Jean Thornton, a slight figure, was diminished further in the squashy oatmeal-coloured couch where she had spent most of the past years. She was a slow and steady drinker who never appeared drunk and would have slipped quietly from sobriety to death. Mary did not need to touch her to know her face would be as unyielding as marble. She contemplated putting the glass back in her mother’s drinking hand and getting rid of the bottle. It was her job to keep things tidy. But this was a mess that could not be tidied.
She went into the kitchen. The outside light was on. Michael’s swing stood in tall grass. The chains had tangled so the seat was at a funny angle and, in the watery moonlight, it appeared to be moving.
As before, there was no note – the wife of an insurance agent, her mother knew better – although she had no life insurance. They would pump her stomach to find the truth. A note would have been helpful. Why today, for example?
The powers that be would conclude that, still stricken by her boy’s death, Mrs Thornton could no longer live with the pain. Mary thought it a shame that Jean Thornton had died before Myra Hindley. She would have appreciated knowing about that. Or perhaps she had known.
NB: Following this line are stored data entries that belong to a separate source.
-- ==== Sys2Proof/Machine/Access.lean ====
section
/-!
DEFINITION. What a write does to one register of one unit, by the unit's kind: the registers that act when they are written,
and every other one by the access codes of its bits (01 R9, R10).
-/
namespace Sys2Proof.Machine

/-- What a write of element `i` of a register array does. -/
abbrev WriteFn := Nat → Word → State → State

/-- Registers that act when they are written: the first element, how many there are, and the effect. -/
abbrev WriteFns := List (Fld × Nat × WriteFn)

/-- The element of an array that lies at an offset. -/
def Fld.index (f : Fld) (count off : Nat) : Option Nat := (List.range count).find? (fun i => f.at i = off)

/-- A write by the access codes of the register's bits (R9). -/
def State.plainWrite (s : State) (p : Page) (off : Nat) (val : Word) : State :=
  match p.kind.reg? off with
  | none => s
  | some r =>
    let rw := BitVec.ofNat 32 (r.rw ||| r.rwl)
    let cur := s.reg p off
    s.setReg p off ((((cur &&& ~~~rw) ||| (val &&& rw)) &&& ~~~(val &&& BitVec.ofNat 32 r.w1c)) |||
      (val &&& BitVec.ofNat 32 r.w1s))

/-- A command register: the effect by its OP field, and a plain write where OP names none. -/
def State.byOp (s : State) (p : Page) (off : Nat) (val : Word) (op : Nat) (fs : List (Nat × (State → State))) : State :=
  match fs.find? (fun f => f.1 = op) with
  | some f => f.2 s
  | none => s.plainWrite p off val

/-! ### Ports and slices -/

/-- GATE_ADMIN registers are refused while a change is pending (R274). -/
def State.gateAdmin (s : State) (p : Page) (off : Nat) (val : Word) : State :=
  if s.flag p F.GATE_STATUS_PENDING then s.gateRefuse p.n 2 else s.plainWrite p off val

/-- The writes of the registers of a port that do more than hold what is written. A new BURST adds no credit from before it (R262). -/
def portWrites (p : Page) : WriteFns :=
  let burst (f : Fld) (n : Nat) : Fld × Nat × WriteFn :=
    let g : Fld := { f with off := f.off + 4 }
    (g, n, fun i v s => (s.adjustV p.n).plainWrite p (g.at i) v)
  let admin (f : Fld) : Fld × Nat × WriteFn := (f, 1, fun _ v s => s.gateAdmin p f.off v)
  [ (F.SCH_QUEUE_CFG, 16, fun i v s => s.schReg p (.queue (Fin.ofNat 16 i)) v),
    (F.SCH_GROUP_CFG, 4, fun i v s => s.schReg p (.group (Fin.ofNat 4 i)) v),
    (F.SCH_QUEUE_SHAPE_RATE, 16, fun i v s => s.rateWrite p i v),
    (F.SCH_GROUP_SHAPE_RATE, 4, fun i v s => s.rateWrite p (16 + i) v),
    (F.SCH_PORT_SHAPE_RATE, 1, fun _ v s => s.rateWrite p 20 v),
    burst F.SCH_QUEUE_SHAPE_RATE 16, burst F.SCH_GROUP_SHAPE_RATE 4, burst F.SCH_PORT_SHAPE_RATE 1,
    (F.GATE_CTRL, 1, fun _ v s =>
      if F.GATE_CTRL_CHANGE.of v = 1 then (s.putRw p F.GATE_CTRL.off v).gateChange p.n else s.plainWrite p F.GATE_CTRL.off v),
    admin F.GATE_ADMIN_CYCLE, admin F.GATE_ADMIN_EXT, admin F.GATE_ADMIN_LEN, admin F.GATE_ADMIN_BASE_NS,
    admin F.GATE_ADMIN_BASE_SEC_LO, admin F.GATE_ADMIN_BASE_SEC_HI,
    (F.GATE_LIST_ADDR, 1, fun _ v s => s.byOp p F.GATE_LIST_ADDR.off v (bits v.toNat 31 30)
      [(1, fun s => s.gateListWrite p v), (2, fun s => s.gateListRead p (1 - (s.portOf p.n).operBank).val v),
       (3, fun s => s.gateListRead p (s.portOf p.n).operBank.val v)]),
    (F.PORT_MM_CFG, 1, fun _ v s => s.mmCfg p v) ]

def sliceWrites (p : Page) : WriteFns :=
  let n := p.n
  let op2 (f : Fld) (fs : Word → List (Nat × (State → State))) : Fld × Nat × WriteFn :=
    (f, 1, fun _ v s => s.byOp p f.off v (bits v.toNat 31 30) (fs v))
  [ op2 F.PRS_MEM_ADDR (fun v => [(1, fun s => s.prsMem n true v), (2, fun s => s.prsMem n false v)]),
    op2 F.PRS_TMAP_CMD (fun v => [(1, fun s => s.tmapInsert n v), (2, fun s => s.tmapDelete n v), (3, fun s => s.tmapLookup n v)]),
    (F.TBL_TCAM_BLOCK_CFG, 16, fun i v s => s.blockCfgWrite n i v),
    (F.TBL_TCAM_ROW, 1, fun _ v s => s.byOp p F.TBL_TCAM_ROW.off v (bits v.toNat 31 29)
      [(1, fun s => s.rowValid n v false), (2, fun s => s.rowWrite n v), (3, fun s => s.rowValid n v true),
       (4, fun s => s.rowRead n v)]),
    (F.TBL_STAGE_CFG, 24, fun i v s => s.stageCfgWrite n i v),
    (F.TBL_EM_SEED, 2, fun i v s => s.emSeedWrite n i v),
    op2 F.TBL_EM_CMD (fun v => [(1, fun s => s.emInsert n v), (2, fun s => s.emDelete n v), (3, fun s => s.emLookup n v)]),
    op2 F.TBL_LPM_CMD (fun v => [(1, fun s => s.lpmInsertCmd n v), (2, fun s => s.lpmDeleteCmd n v),
      (3, fun s => s.lpmLookupCmd n v)]),
    op2 F.TBL_IDX_CMD (fun v => [(1, fun s => s.idxCmd n true v), (2, fun s => s.idxCmd n false v)]),
    (F.TBL_ACCESS_LOCK, 1, fun _ v s => s.lockWrite n v),
    op2 F.SCH_POL_ADDR (fun v => [(1, fun s => s.policerWrite p v), (2, fun s => s.policerRead p v),
      (3, fun s => s.policerReadClear p v)]),
    (F.SLICE_PADDLE_CTRL, 1, fun _ v s => s.paddleCtrl n v) ]

/-! ### Attached units -/

def clsWrites (p : Page) : WriteFns :=
  [ (F.CLS_CTRL, 1, fun _ v s => if v.getLsbD 31 then s.cacheFlush p v else s.plainWrite p F.CLS_CTRL.off v),
    (F.CLS_TT_ADDR, 1, fun _ v s => s.byOp p F.CLS_TT_ADDR.off v (bits v.toNat 31 30)
      [(1, fun s => s.ttCmd p.n true v), (2, fun s => s.ttCmd p.n false v)]),
    (F.CLS_TREE_ROOT0, 256, fun i v s => s.rootWrite p.n i 0 v),
    (F.CLS_TREE_ROOT1, 256, fun i v s => s.rootWrite p.n i 1 v),
    (F.CLS_TREE_CTRL, 256, fun i v s =>
      if v.getLsbD 31 then s.swapStart p.n i v else s.plainWrite p (F.CLS_TREE_CTRL.at i) v) ]

def qdrWrites (p : Page) : WriteFns :=
  [ (F.QDR_CMD, 1, fun _ v s => s.byOp p F.QDR_CMD.off v (bits v.toNat 31 30)
      [(1, fun s => s.qdrStart p.n true v), (2, fun s => s.qdrStart p.n false v)]) ]

def csWrites (p : Page) : WriteFns :=
  [ (F.CS_CTRL, 1, fun _ v s => s.csCtrlWrite p.n v),
    (F.CS_ADDR, 1, fun _ v s => s.byOp p F.CS_ADDR.off v (bits v.toNat 31 30)
      [(1, fun s => s.csWrite p.n v), (2, fun s => s.csRead p.n v)]),
    (F.CS_EVENT, 1, fun _ v s => if v.getLsbD 31 then s.eventGo p v else s.plainWrite p F.CS_EVENT.off v) ]

def bufWrites (p : Page) : WriteFns :=
  [ (F.BUF_SHARED_LIMIT, 1, fun _ v s => s.limitWrite p false v),
    (F.BUF_HEADROOM_LIMIT, 1, fun _ v s => s.limitWrite p true v),
    (F.BUF_HQ_CFG, 64, fun i v s => s.hqCfgWrite p i v),
    (F.BUF_MC_CMD, 1, fun _ v s => s.byOp p F.BUF_MC_CMD.off v (bits v.toNat 31 30)
      [(1, fun s => s.mcWrite p v), (2, fun s => s.mcRead p v)]) ]

/-- TIME_FREQ_INIT: in FREE the new rate is in force at once (R313). -/
def State.freqInit (s : State) (p : Page) (val : Word) : State :=
  let s := s.setReg p F.TIME_FREQ_INIT.off val
  if s.lockState p.n = lkFree then s.enterFree p.n else s

def timeWrites (p : Page) : WriteFns :=
  let own (f : WriteFn) : WriteFn := fun i v s => if s.follows p.n then s.errCount p else f i v s
  [ (F.TIME_CTRL, 1, fun _ v s => s.timeCtrl p v),
    (F.TIME_SET_CTRL, 1, fun _ v s => s.timeSetCtrl p v),
    (F.TIME_OFFSET_LO, 1, own (fun _ v s => s.plainWrite p F.TIME_OFFSET_LO.off v)),
    (F.TIME_OFFSET_HI, 1, fun _ v s => s.offsetSubmit p v),
    (F.TIME_FREQ_INIT, 1, own (fun _ v s => s.freqInit p v)),
    (F.TIME_CMP_CFG, 32, fun i v s => s.cmpArm p i v),
    (F.TIME_CMP_NS_NS, 32, fun i v s => (s.plainWrite p (F.TIME_CMP_NS_NS.at i) v).cmpBase p.n i),
    (F.TIME_CMP_SEC_LO, 32, fun i v s => (s.plainWrite p (F.TIME_CMP_SEC_LO.at i) v).cmpBase p.n i),
    (F.TIME_CMP_SEC_HI, 32, fun i v s => (s.plainWrite p (F.TIME_CMP_SEC_HI.at i) v).cmpBase p.n i) ]

/-- TEL_SEL_A: a selector whose EN is set counts its matches afresh (R342). -/
def State.telSel (s : State) (p : Page) (i : Nat) (val : Word) : State :=
  let was := s.flag p F.TEL_SEL_A_EN i
  let s := s.plainWrite p (F.TEL_SEL_A.at i) val
  if !was && decide (F.TEL_SEL_A_EN.of val = 1) then
    let t := s.telOf p.n
    s.setTel p.n { t with matched := t.matched.set 0 i 0 }
  else s

def telWrites (p : Page) : WriteFns :=
  [ (F.TEL_SEL_A, 16, fun i v s => s.telSel p i v),
    (F.TEL_COLL_CFG, 4, fun i v s => s.collCfg p i v) ]

def acctWrites (p : Page) : WriteFns :=
  [ (F.ACCT_CFG, 1, fun _ v s => s.acctCfg p v),
    (F.ACCT_WT_ADDR, 1, fun _ v s => s.weightCmd p v),
    (F.ACCT_LIVE_ADDR, 1, fun _ v s => s.liveRead p v) ]

def cipherWrites (p : Page) : WriteFns :=
  let raw (f : Fld) (n : Nat) : Fld × Nat × WriteFn := (f, n, fun i v s => s.setReg p (f.at i) v)
  [ (F.CU_KEY_CMD, 1, fun _ v s => s.byOp p F.CU_KEY_CMD.off v (bits v.toNat 31 30)
      [(1, fun s => s.keyWrite p.n v), (2, fun s => s.keyErase p.n v), (3, fun s => s.keyInfo p.n v)]),
    raw F.CU_KEY_DATA 8, raw F.CU_KEY_SALT 3, raw F.CU_KEY_SSCI 1 ]

def hifWrites (p : Page) : WriteFns :=
  let d := p.n
  [ (F.HQ_ENABLE, 32, fun i v s => s.hqEnable d i v),
    (⟨0x404, 4, 0, 32⟩, 11, fun i v s => s.ringReg d i v),
    (F.HQ_HBQ_MAP, 64, fun i v s => s.hbqMap p i v),
    (⟨0x704, 4, 0, 32⟩, 7, fun i v s => s.poolReg d i v) ]

def dtuWrites (p : Page) : WriteFns :=
  [ (F.DTU_INV_CMD, 1, fun _ v s => s.byOp p F.DTU_INV_CMD.off v (bits v.toNat 31 30)
      [(1, fun s => s.invAll p v), (2, fun s => s.invSpace p v), (3, fun s => s.invRange p v)]),
    (F.DTU_FAULT_CMD, 1, fun _ v s => s.byOp p F.DTU_FAULT_CMD.off v (bits v.toNat 31 30)
      [(1, fun s => s.faultCmd p.n (v.toNat % 64) false), (2, fun s => s.faultCmd p.n (v.toNat % 64) true)]) ]

/-- COX_BRAKE: while PWR_BRAKE_N is low the new settings are in force at once (R441). -/
def State.coxBrake (s : State) (p : Page) (val : Word) : State :=
  let s := s.plainWrite p F.COX_BRAKE.off val
  if !s.flag p F.COX_STATUS_BRAKE then s else
  let s := s.setDemands p.n rBrake (fun _ => s.fget p F.COX_BRAKE_RATING)
  let s := s.setCox p.n { s.coxOf p.n with
    brakeIssue := min 16 (s.fget p F.COX_BRAKE_ISSUE), brakeMem := min 16 (s.fget p F.COX_BRAKE_MEM) }
  (s.jumpRatings p.n).episodes p.n

def coxWrites (p : Page) : WriteFns :=
  [ (F.COX_CFG, 1, fun _ v s => s.coxCfg p v),
    (F.COX_CAP, 1, fun _ v s => s.coxCap p v),
    (F.COX_SLICE_CFG, 8, fun i v s => s.coxSlice p i v),
    (F.COX_BRAKE, 1, fun _ v s => s.coxBrake p v),
    (F.COX_CAL_CTRL, 1, fun _ v s => s.calCtrl p v) ]

/-- AON_SLEEP_CFG: HOLD_AWAKE written 1, and AUTO_SLEEP and SLEEP_REQ both 0, are wake causes (R427). -/
def State.sleepCfg (s : State) (p : Page) (val : Word) : State :=
  let s := s.plainWrite p F.AON_SLEEP_CFG.off val
  (List.range 8).foldl (fun s i => if s.maySleep (8 * p.n + i) then s else s.wakeCause (8 * p.n + i)) s

def aonWrites (p : Page) : WriteFns :=
  [ (F.AON_SLEEP_CFG, 1, fun _ v s => s.sleepCfg p v),
    (F.AON_WEAR_HOURS, 8, fun i v s => s.wearHours p (F.AON_WEAR_HOURS.at i) v),
    (F.AON_WEAR_CTRL, 1, fun _ v s => s.wearCtrl p v) ]

/-! ### Every kind -/

/-- The registers of a unit that act when they are written. -/
def Page.writes (p : Page) (src : Source) : WriteFns :=
  match p.kind with
  | .lane => [(F.LANE_RX_LIMIT, 1, fun _ v s => s.rxLimit p v)]
  | .eight => [(F.EIGHT_ARRANGE, 1, fun _ v s => s.arrangeWrite p F.EIGHT_ARRANGE.off v),
      (F.EIGHT_PAIR_RATE, 1, fun _ v s => s.arrangeWrite p F.EIGHT_PAIR_RATE.off v)]
  | .port => portWrites p
  | .slice => sliceWrites p
  | .die => [(F.DIE_WATCHDOG, 1, fun _ v s => s.watchdogWrite p v)]
  | .cls => clsWrites p
  | .qdr => qdrWrites p
  | .cs => csWrites p
  | .bufMgr => bufWrites p
  | .keel => [(F.KEEL_CTRL, 1, fun _ v s => s.keelCtrl p v), (F.KEEL_SUBLINK, 66, fun i v s => s.subDisable p i v)]
  | .timeU => timeWrites p
  | .tel => telWrites p
  | .acct => acctWrites p
  | .pmc => [(F.PMC_DUMP_CTRL, 1, fun _ v s => s.dumpCtrl p v)]
  | .cipher => cipherWrites p
  | .msec => [(F.MSEC_TBL_CMD, 1, fun _ v s => s.byOp p F.MSEC_TBL_CMD.off v (bits v.toNat 31 30)
      [(1, fun s => s.msecCmd p v), (2, fun s => s.msecCmd p v)])]
  | .hif => hifWrites p
  | .dtu => dtuWrites p
  | .cox => coxWrites p
  | .aon => aonWrites p
  | .otp => [(F.OTP_CMD, 1, fun _ v s => s.otpCmd src (bits v.toNat 31 29) (F.OTP_CMD_ADDR.of v))]
  | .device | .engine | .lrn | .ring => []

/-- PMC_SEL of the units that hold performance counters. -/
def Page.pmcWrites (p : Page) : WriteFns :=
  let f := pmcOff p.kind { F.PMC_SEL_EN with lo := 0, w := 32 }
  if (p.kind.reg? f.off).isSome then [(f, 8, fun i v s => s.pmcSel p i v)] else []

/-- A write of register `off` of a unit. -/
def State.writeUnit (s : State) (src : Source) (p : Page) (off : Nat) (val : Word) : State :=
  match (p.writes src ++ p.pmcWrites).findSome? (fun w => (w.1.index w.2.1 off).map (fun i => w.2.2 i)) with
  | some f => f val s
  | none => s.plainWrite p off val

/-! ### A write on a page -/

/-- Registers of the host interface page that lie in windows: doorbells, the MSI-X table and its pending bits (R391, R403). -/
def State.hifWindow (s : State) (d off : Nat) (val : Word) : Option State :=
  let v := val.toNat % 2 ^ 17
  if 0x1000 ≤ off ∧ off < 0x2000 then some (s.doorbell d ((off - 0x1000) / 4) v)
  else if 0x2000 ≤ off ∧ off < 0x2800 then some (s.cqDoorbell d ((off - 0x2000) / 4) v)
  else if 0x3000 ≤ off ∧ off < 0x3100 then some (s.poolDoorbell d ((off - 0x3000) / 4) v)
  else if 0x7F00 ≤ off ∧ off < 0x8000 then some s
  else if 0x8000 ≤ off then
    some (if off % 16 = 12 then s.vectorControl d ((off - 0x8000) / 16) (val.getLsbD 0) else s.setReg (hifPg d) off val)
  else none

/-- A write of a block register on a mapped page, which on a page of a group reaches every unit below it that holds the
register (R53). -/
def State.pageWrite (s : State) (src : Source) (on : Page) (off : Nat) (val : Word) : State :=
  match if on.kind = .hif then s.hifWindow on.n off val else none with
  | some s => s
  | none =>
    match s.targets on off with
    | [] => s.countUnmapped src
    | t :: ts =>
      match if t.kind = .port then F.BUF_QUEUE_CFG.index 16 off else none with
      | some q => s.queueCfgOn (t :: ts) q val
      | none => s.writeUnits src on t.kind off (t :: ts) val (fun t v s => s.writeUnit src t off v)

end Sys2Proof.Machine
end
‘That woman deserved to die.’
Her father’s brown leather briefcase dangled from one finger. It would only contain the local newspaper. He had been in the library all day. They kept up the fiction that he went to the office.
His raincoat was buttoned to his neck, the collar flat on his shoulders. He had combed his grey hair recently; the tooth grooves were visible. Before going to work he would rinse his metal comb under the kitchen tap and smartly make a straight side parting, flattening it with his palm. He would pass it to Michael. Michael’s hair would not obey the comb. Her dad never used Brylcreem; he said his clients would not trust him. She was a girl so she didn’t join in.
Mary could not see her father’s eyes behind his wire-framed spectacles, the lenses flashed in the kitchen light and it was herself she saw, worn and weary. Time had passed and Michael had been dead longer than he had been alive.
‘She didn’t mean to do it,’ she had said that last time, meaning to comfort.
‘Of course she did. She was evil. She never atoned for her crimes, or helped that kiddie’s mother. She never put her out of her misery. Now she will die never knowing the truth about her son. Hindley only cared about being released. She didn’t atone.’
‘Dad—’
‘We changed your name because of her. Myra was my mother’s name.’ He put his briefcase down. ‘She destroyed families. She destroyed our family.’
‘You never told me why.’ There, she had said it. He wasn’t listening. She had thought she had done something wrong. Mary. She had hated the name, but now it hardly mattered. Names, like people, came and went. She found she could change her name at the drop of a hat. She picked up the kettle; her mother had filled it. She switched it on.
Next to the saucer for spent tea bags was a scrap of paper. She unfolded it. The writing was her mother’s. She could only make out a ‘10/11’, which might be a date. The tenth of November. She knew that date, the pushy woman from the paper was on at her about that. ‘Do you know what this is?’ she said without thinking.
He snatched it off her and tossed it in the swing bin.
‘Dad, I don’t think you should…’ It was the nearest thing they had to a suicide note.
‘It’s rubbish.’
She could retrieve it later. She lifted down the Brooke Bond tea caddy from the cupboard. She would rather have a gin and tonic. ‘Have you been to the lounge?’ To some this would be a needless question. If he had been to the lounge he would have found her mother and his shock would say it all. Not her father – his feelings came out in other ways.
‘Dad, come and sit down, I’ll get you a cuppa.’ She unbuttoned his coat and lifted it from his shoulders. ‘There’s some people coming. I have bad news.’
‘Nothing can be bad with her dead and gone. What’s for tea?’
The bell was shrill and insistent. Like the day when the police came to tell Bob and Jean Thornton that their favourite child was dead.
This time it was the woman her parents called Mary who answered the door.